FIG. 11 shows an example. In this diagram the RAPC tiles (groups of RAPCs) that use cach switch are represented by simple squares. The switches, denoted as X, are referred to with the Tile designation in (X,Y) matrix row, column format. - Suppose the RAPC tile at (0,0) must send data to RAPC tile (3,4). Switch (0,0) is programmed for a multi-path transfer; it sends data on 2 paths: path A (from (0,0) to (3,0), which then turns a corner at (3,0), then goes to (3,4); and path C which goes from (0,0) to (0,2) to (3,2), then to (3,4).
- The RAPC switch at (0,2) is also programmed to broadcast data on 2 paths—continue on path C, which rejoins path A on the bottom row, and also to send on path D which goes to RAPC switch (0,4) where the switch is programmed to provide a corner path to get the data to the destination at RAPC (3,4).
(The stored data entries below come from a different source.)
-- ==== Sys2Proof/Machine/Dispatch.lean ====
section
/-!
DEFINITION. Machine/Dispatch.lean: one arm for each command, in the order of the opcode table.
-/
namespace Sys2Proof.Machine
- Suppose that on the clock cycle that path A data travels toward RAPC (3,0), higher priority local traffic (say, an I/O signal that must be processed) hogs the bus at RAPC (2,0) thru RAPC (2,3). Path A is momentarily blocked, so Uhalt\ is sent from (2,0) back to (0,0). That same traffic also blocks path C at (2,2). So Uhalt\ is also sent back from RAPC (2,2).
- However, path D is not blocked. The destination RAPC, (3,4) deasserts Uhalt\, forcing it high. This signal propagates back path D to the RAPC source at (0,0). Because of the switch structure, the high signal from path D overrides the signals from paths stalled A and stalled C, so the source at (0,0) is informed that the data was received. It does not matter which switches the Uhalt\ signal is sent through; it arrives at tile (0,0). The or gate in the return signal path ensures that any Uhalt\ that is deasserted when the destination data is received will drive Uhalt\ high at the source, indicating the data was received.
- Now assume the paths A, C and D all succeed in delivering the data to the destination. The switch will wire-or all the data when it is delivered. However, since the data is identical on all 3 paths and arrives within the same clock cycle, the wire-or of the data with itself has no effect on the result. The destination sees valid data. All that is required is for the data to be valid for the next clock cycle (Note that the wire-or function requires that data which is not valid must be 0.).
- Since the transfer clock must run somewhat slower than the buses are capable of running because the worst case calculation in the RAPCs must be accounted for, the data will be valid at the destination-as long as the propagation delays through the switches. and back through the Uhalt\ feedback line is less than the time between clocks.
- By ensuring that a full clock cycle elapses between the Source starting the transaction, the Destination receiving the transaction, and the Uhalt\ signal being sent back to the source, the length of the bus is maximized. If the fabric is small, this restriction can be relaxed. If the fabric is large, transfers can happen at a slower rate by using alternate clock cycles for Xclk.
- The 4 way switch is symmetrical, allowing not only Y to X transfers as was originally needed, but also X to Y transfers. This ability allows a much more flexible path for the data to follow to get anywhere in the fabric.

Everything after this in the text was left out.